Arrêté du 26 mars 2004 relatif aux conditions d'application des dispositions de la sous-section 2 bis relative aux prêts conventionnés pour des opérations de location-accession à la propriété immobilière.




Arrêté du 26 mars 2004 relatif aux conditions d'application des dispositions de la sous-section 2 bis relative aux prêts conventionnés pour des opérations de location-accession à la propriété immobilière.

NOR: EQUU0400077A
Version consolidée au 16 octobre 2018

Le ministre de l'économie, des finances et de l'industrie, le ministre de l'équipement, des transports, du logement, du tourisme et de la mer et le ministre délégué au budget et à la réforme budgétaire,

Vu le code de la construction et de l'habitation, notamment ses articles R. 331-76-5-1 à R. 331-76-5-4 ;

Vu l'arrêté du 9 mai 1995 modifié pris en application de l'article R. 353-16 et de l'article R. 331-10 du code de la construction et de l'habitation ;

Vu l'arrêté du 4 octobre 2001 modifié relatif aux conditions d'octroi des prêts conventionnés ;

Vu l'arrêté du 19 décembre 2003 pris en application des articles 2 duodecies, 2 duodecies A, 2 terdecies A, 2 quindecies B et 2 quindecies C de l'annexe III au code général des impôts et relatif au classement des communes par zones, aux rubriques des états descriptifs et aux performances techniques des logements acquis pour être réhabilités,

Les plafonds de ressources mentionnés à l'article R. 331-76-5-1 du code de la construction et de l'habitation sont fixés en annexe III selon le nombre de personnes définies à l'article L. 31-10-4 et les zones définies à l'article R. 304-1 du même code.
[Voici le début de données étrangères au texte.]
@[simp] theorem State.modRel_fuse (s : State) (f : RelSt → RelSt) : (s.modRel f).fuse = s.fuse := rfl
@[simp] theorem State.modRel_flash (s : State) (f : RelSt → RelSt) : (s.modRel f).flash = s.flash := rfl
@[simp] theorem State.modRel_top (s : State) (f : RelSt → RelSt) : (s.modRel f).top = s.top := rfl
@[simp] theorem State.modRel_rstc (s : State) (f : RelSt → RelSt) : (s.modRel f).rstc = s.rstc := rfl
@[simp] theorem State.modRel_brup (s : State) (f : RelSt → RelSt) : (s.modRel f).brup = s.brup := rfl
@[simp] theorem State.modRel_pwr (s : State) (f : RelSt → RelSt) : (s.modRel f).pwr = s.pwr := rfl
@[simp] theorem State.modRel_gov (s : State) (f : RelSt → RelSt) : (s.modRel f).gov = s.gov := rfl
@[simp] theorem State.modRel_clk (s : State) (f : RelSt → RelSt) : (s.modRel f).clk = s.clk := rfl
@[simp] theorem State.modRel_fret (s : State) (f : RelSt → RelSt) : (s.modRel f).fret = s.fret := rfl
@[simp] theorem State.modRel_ids (s : State) (f : RelSt → RelSt) : (s.modRel f).ids = s.ids := rfl
@[simp] theorem State.modRel_sec (s : State) (f : RelSt → RelSt) : (s.modRel f).sec = s.sec := rfl
@[simp] theorem State.modRel_bist (s : State) (f : RelSt → RelSt) : (s.modRel f).bist = s.bist := rfl
@[simp] theorem State.modRel_heal (s : State) (f : RelSt → RelSt) : (s.modRel f).heal = s.heal := rfl
@[simp] theorem State.modRel_healx (s : State) (f : RelSt → RelSt) : (s.modRel f).healx = s.healx := rfl
@[simp] theorem State.modRel_rel (s : State) (f : RelSt → RelSt) : (s.modRel f).rel = f s.rel := rfl
@[simp] theorem State.modRel_relx (s : State) (f : RelSt → RelSt) : (s.modRel f).relx = s.relx := rfl
@[simp] theorem State.modRel_chest (s : State) (f : RelSt → RelSt) : (s.modRel f).chest = s.chest := rfl
@[simp] theorem State.modRel_tel (s : State) (f : RelSt → RelSt) : (s.modRel f).tel = s.tel := rfl
@[simp] theorem State.modRel_mch (s : State) (f : RelSt → RelSt) : (s.modRel f).mch = s.mch := rfl
@[simp] theorem State.modRel_pcie (s : State) (f : RelSt → RelSt) : (s.modRel f).pcie = s.pcie := rfl
@[simp] theorem State.modRel_mgt (s : State) (f : RelSt → RelSt) : (s.modRel f).mgt = s.mgt := rfl
@[simp] theorem State.modRel_spn (s : State) (f : RelSt → RelSt) : (s.modRel f).spn = s.spn := rfl
@[simp] theorem State.modRel_sess (s : State) (f : RelSt → RelSt) : (s.modRel f).sess = s.sess := rfl
@[simp] theorem State.modRel_hbm (s : State) (f : RelSt → RelSt) : (s.modRel f).hbm = s.hbm := rfl
@[simp] theorem State.modRel_tap (s : State) (f : RelSt → RelSt) : (s.modRel f).tap = s.tap := rfl
@[simp] theorem State.modRel_fabs (s : State) (f : RelSt → RelSt) : (s.modRel f).fabs = s.fabs := rfl
@[simp] theorem State.modRel_parts (s : State) (f : RelSt → RelSt) : (s.modRel f).parts = s.parts := rfl
@[simp] theorem State.modRel_cluss (s : State) (f : RelSt → RelSt) : (s.modRel f).cluss = s.cluss := rfl
@[simp] theorem State.modRel_tiles (s : State) (f : RelSt → RelSt) : (s.modRel f).tiles = s.tiles := rfl
@[simp] theorem State.modRel_ctxs (s : State) (f : RelSt → RelSt) : (s.modRel f).ctxs = s.ctxs := rfl
@[simp] theorem State.modRel_tasks (s : State) (f : RelSt → RelSt) : (s.modRel f).tasks = s.tasks := rfl
@[simp] theorem State.modRel_scheds (s : State) (f : RelSt → RelSt) : (s.modRel f).scheds = s.scheds := rfl
@[simp] theorem State.modRel_held (s : State) (f : RelSt → RelSt) : (s.modRel f).held = s.held := rfl
@[simp] theorem State.modRel_latches (s : State) (f : RelSt → RelSt) : (s.modRel f).latches = s.latches := rfl
@[simp] theorem State.modRel_out (s : State) (f : RelSt → RelSt) : (s.modRel f).out = s.out := rfl
@[simp] theorem State.modRel_ticks (s : State) (f : RelSt → RelSt) : (s.modRel f).ticks = s.ticks := rfl
@[simp] theorem State.modRel_free (s : State) (f : RelSt → RelSt) : (s.modRel f).free = s.free := rfl
@[simp] theorem State.modRel_pending (s : State) (f : RelSt → RelSt) : (s.modRel f).pending = s.pending := rfl

@[simp] theorem State.modRelx_fuse (s : State) (f : RelAux → RelAux) : (s.modRelx f).fuse = s.fuse := rfl
@[simp] theorem State.modRelx_flash (s : State) (f : RelAux → RelAux) : (s.modRelx f).flash = s.flash := rfl
@[simp] theorem State.modRelx_top (s : State) (f : RelAux → RelAux) : (s.modRelx f).top = s.top := rfl
@[simp] theorem State.modRelx_rstc (s : State) (f : RelAux → RelAux) : (s.modRelx f).rstc = s.rstc := rfl
@[simp] theorem State.modRelx_brup (s : State) (f : RelAux → RelAux) : (s.modRelx f).brup = s.brup := rfl
@[simp] theorem State.modRelx_pwr (s : State) (f : RelAux → RelAux) : (s.modRelx f).pwr = s.pwr := rfl
@[simp] theorem State.modRelx_gov (s : State) (f : RelAux → RelAux) : (s.modRelx f).gov = s.gov := rfl
@[simp] theorem State.modRelx_clk (s : State) (f : RelAux → RelAux) : (s.modRelx f).clk = s.clk := rfl
@[simp] theorem State.modRelx_fret (s : State) (f : RelAux → RelAux) : (s.modRelx f).fret = s.fret := rfl
@[simp] theorem State.modRelx_ids (s : State) (f : RelAux → RelAux) : (s.modRelx f).ids = s.ids := rfl
@[simp] theorem State.modRelx_sec (s : State) (f : RelAux → RelAux) : (s.modRelx f).sec = s.sec := rfl
@[simp] theorem State.modRelx_bist (s : State) (f : RelAux → RelAux) : (s.modRelx f).bist = s.bist := rfl
@[simp] theorem State.modRelx_heal (s : State) (f : RelAux → RelAux) : (s.modRelx f).heal = s.heal := rfl
@[simp] theorem State.modRelx_healx (s : State) (f : RelAux → RelAux) : (s.modRelx f).healx = s.healx := rfl
@[simp] theorem State.modRelx_rel (s : State) (f : RelAux → RelAux) : (s.modRelx f).rel = s.rel := rfl
@[simp] theorem State.modRelx_relx (s : State) (f : RelAux → RelAux) : (s.modRelx f).relx = f s.relx := rfl
@[simp] theorem State.modRelx_chest (s : State) (f : RelAux → RelAux) : (s.modRelx f).chest = s.chest := rfl
@[simp] theorem State.modRelx_tel (s : State) (f : RelAux → RelAux) : (s.modRelx f).tel = s.tel := rfl
@[simp] theorem State.modRelx_mch (s : State) (f : RelAux → RelAux) : (s.modRelx f).mch = s.mch := rfl
@[simp] theorem State.modRelx_pcie (s : State) (f : RelAux → RelAux) : (s.modRelx f).pcie = s.pcie := rfl
@[simp] theorem State.modRelx_mgt (s : State) (f : RelAux → RelAux) : (s.modRelx f).mgt = s.mgt := rfl
@[simp] theorem State.modRelx_spn (s : State) (f : RelAux → RelAux) : (s.modRelx f).spn = s.spn := rfl
@[simp] theorem State.modRelx_sess (s : State) (f : RelAux → RelAux) : (s.modRelx f).sess = s.sess := rfl
@[simp] theorem State.modRelx_hbm (s : State) (f : RelAux → RelAux) : (s.modRelx f).hbm = s.hbm := rfl
@[simp] theorem State.modRelx_tap (s : State) (f : RelAux → RelAux) : (s.modRelx f).tap = s.tap := rfl
@[simp] theorem State.modRelx_fabs (s : State) (f : RelAux → RelAux) : (s.modRelx f).fabs = s.fabs := rfl
@[simp] theorem State.modRelx_parts (s : State) (f : RelAux → RelAux) : (s.modRelx f).parts = s.parts := rfl
@[simp] theorem State.modRelx_cluss (s : State) (f : RelAux → RelAux) : (s.modRelx f).cluss = s.cluss := rfl
@[simp] theorem State.modRelx_tiles (s : State) (f : RelAux → RelAux) : (s.modRelx f).tiles = s.tiles := rfl
@[simp] theorem State.modRelx_ctxs (s : State) (f : RelAux → RelAux) : (s.modRelx f).ctxs = s.ctxs := rfl
@[simp] theorem State.modRelx_tasks (s : State) (f : RelAux → RelAux) : (s.modRelx f).tasks = s.tasks := rfl
@[simp] theorem State.modRelx_scheds (s : State) (f : RelAux → RelAux) : (s.modRelx f).scheds = s.scheds := rfl
@[simp] theorem State.modRelx_held (s : State) (f : RelAux → RelAux) : (s.modRelx f).held = s.held := rfl
@[simp] theorem State.modRelx_latches (s : State) (f : RelAux → RelAux) : (s.modRelx f).latches = s.latches := rfl
@[simp] theorem State.modRelx_out (s : State) (f : RelAux → RelAux) : (s.modRelx f).out = s.out := rfl
@[simp] theorem State.modRelx_ticks (s : State) (f : RelAux → RelAux) : (s.modRelx f).ticks = s.ticks := rfl
@[simp] theorem State.modRelx_free (s : State) (f : RelAux → RelAux) : (s.modRelx f).free = s.free := rfl
@[simp] theorem State.modRelx_pending (s : State) (f : RelAux → RelAux) : (s.modRelx f).pending = s.pending := rfl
Ces plafonds sont révisés le 1er janvier de chaque année, en fonction de l'évolution annuelle de l'indice des prix à la consommation hors tabac appréciée entre le 1er octobre de l'avant-dernière année et le 1er octobre de l'année précédente.

Pour le respect de ces plafonds, les conditions de ressources sont appréciées dans les conditions prévues à l'article 3 de l'arrêté du 4 octobre 2001 susvisé.

Le non-respect de ces dispositions est assimilé à une inexécution des obligations de l'accédant au sens de l'article 11 de la loi n° 84-595 du 12 juillet 1984.

Le montant de la partie de la redevance mensuelle correspondant au droit de l'accédant à la jouissance du logement et mentionné au II de l'article R. 331-76-5-1 ne peut excéder des plafonds, exprimés en euros par mètre carré de surface utile telle que définie à l'article R. 331-10. Ces plafonds sont fixés en annexe I, selon les zones définies à l'article R. 304-1 du code de la construction et de l'habitation. La surface utile peut être augmentée, dans la limite de 6 mètres carrés, de la moitié de la surface du garage ou emplacement réservé au stationnement des véhicules, annexé au logement et faisant l'objet d'une jouissance exclusive par l'accédant.

Les plafonds sont révisés au 1er janvier de chaque année en fonction de la variation annuelle de l'indice de référence des loyers appréciée entre la valeur du 2e trimestre de l'antépénultième année et celle du 2e trimestre de l'année précédente.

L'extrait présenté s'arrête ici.